# Recorded information
-- ==== Sys2Proof/Machine/Modulator.lean ====
section
/-! DEFINITION. The modulator commands MAP, COMB, RRC and UPCONV (41_modulator.md). -/

namespace Sys2Proof.Machine

/-- `lvl(1) = +1.0`, `lvl(0) = -1.0` (R102). -/
def lvl (b : Bool) : Word := if b then 0x3FF0000000000000#64 else 0xBFF0000000000000#64

/-- The index of a bit-group: the first bit is the most significant (R101). -/
def groupIndex (g : List Bool) : Nat := g.foldl (fun v b => 2 * v + b.toNat) 0

/-- The symbol of a bit-group `b` (R102), its arithmetic at `σ`. -/
def mapSymbol (σ : Site) (s : State) (order : Nat) (b : Nat → Bool) : Cplx :=
  if order = 1 then ⟨lvl (b 0), 0#64⟩
  else if order = 2 then ⟨lvl (b 0), lvl (b 1)⟩
  else
    let p := s.point (groupIndex (tabulate order b))
    ⟨fdiv (σ.sub 0) (f64 p.i.toInt) s.sScale, fdiv (σ.sub 1) (f64 p.q.toInt) s.sScale⟩

/-- MAP on its source buffer (R102). -/
def runMap (dst : Nat) (s : State) (x : Buffer) : Except ErrCode State :=
  let n := x.len.toNat
  let order := s.order.toNat
  let Ns := n / order
  if x.kind ≠ .bits then .error .kind
  else if n % order ≠ 0 then .error .align
  else if Config.bufWords < n ∨ Config.bufWords < 2 * Ns then .error .cap
  else
    let e := x.bitElems s.draws
    .ok (s.putResult dst (.cplx (tabulate Ns fun g =>
      mapSymbol (s.site.sub g) s order fun j => e.getD (g * order + j) false)))

/-- MAP bD, bS (R102). -/
def execMap (dst src : Nat) (s : State) : Host.Outcome State Fault Refusal := dataCommand 0x10#8 dst src s (runMap dst s)

/-- Sample `n` of the Dirac comb of the symbols `x` (R104). -/
def combAt (sps Ns : Nat) (x : Nat → Cplx) (n : Nat) : Cplx :=
  if n % sps = 0 ∧ n / sps < Ns then x (n / sps) else Cplx.zero

/-- COMB on its source buffer (R104). -/
def runComb (dst : Nat) (s : State) (x : Buffer) : Except ErrCode State :=
  let Ns := x.len.toNat
  let N := Ns * s.sps.toNat + s.rrcLen.toNat - 1
  if x.kind ≠ .cplx then .error .kind
  else if Config.bufWords < 2 * Ns ∨ Config.bufWords < 2 * N then .error .cap
  else
    let e := x.cplxElems s.draws
    .ok (s.putResult dst (.cplx (tabulate N (combAt s.sps.toNat Ns fun i => e.getD i Cplx.zero))))

/-- COMB bD, bS (R104). -/
def execComb (dst src : Nat) (s : State) : Host.Outcome State Fault Refusal := dataCommand 0x11#8 dst src s (runComb dst s)

/-- RRC on its source buffer (R105). -/
def runRrc (dst : Nat) (s : State) (x : Buffer) : Except ErrCode State :=
  let N := x.len.toNat
  let L := s.rrcLen.toNat
  let Nout := fullLength L N
  if x.kind ≠ .cplx then .error .kind
  else if Config.bufWords < 2 * N ∨ Config.bufWords < 2 * Nout then .error .cap
  else
    let e := x.cplxElems s.draws
    let h := (tabulate L s.tap).toArray
    .ok (s.putResult dst (.cplx (tabulate Nout
      (convolveCplxAt s.site L N (fun k => h.getD k 0#64) fun i => e.getD i Cplx.zero))))

/-- RRC bD, bS (R105). -/
def execRrc (dst src : Nat) (s : State) : Host.Outcome State Fault Refusal := dataCommand 0x12#8 dst src s (runRrc dst s)

/-- Sample `n` of the up-converted signal: `re · cos - im · sin` with the NCO entry `n mod 20` (R106). -/
def upconvAt (σ : Site) (x : Cplx) (n : Nat) : Word :=
  fsub (σ.sub 2) (fmul (σ.sub 0) x.re (ncoCos n)) (fmul (σ.sub 1) x.im (ncoSin n))

/-- UPCONV on its source buffer (R106). -/
def runUpconv (dst : Nat) (s : State) (x : Buffer) : Except ErrCode State :=
  let N := x.len.toNat
  if x.kind ≠ .cplx then .error .kind
  else if Config.bufWords < 2 * N then .error .cap
  else
    let e := x.cplxElems s.draws
    .ok (s.putResult dst (.real (tabulate N fun n => upconvAt (s.site.sub n) (e.getD n Cplx.zero) n)))

/-- UPCONV bD, bS (R106). -/
def execUpconv (dst src : Nat) (s : State) : Host.Outcome State Fault Refusal :=
  dataCommand 0x13#8 dst src s (runUpconv dst s)

end Sys2Proof.Machine
end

# Task statement
For every line in the listing above that holds "toNat", add one to a tally, and give that tally alone.

# Answer to this exercise
9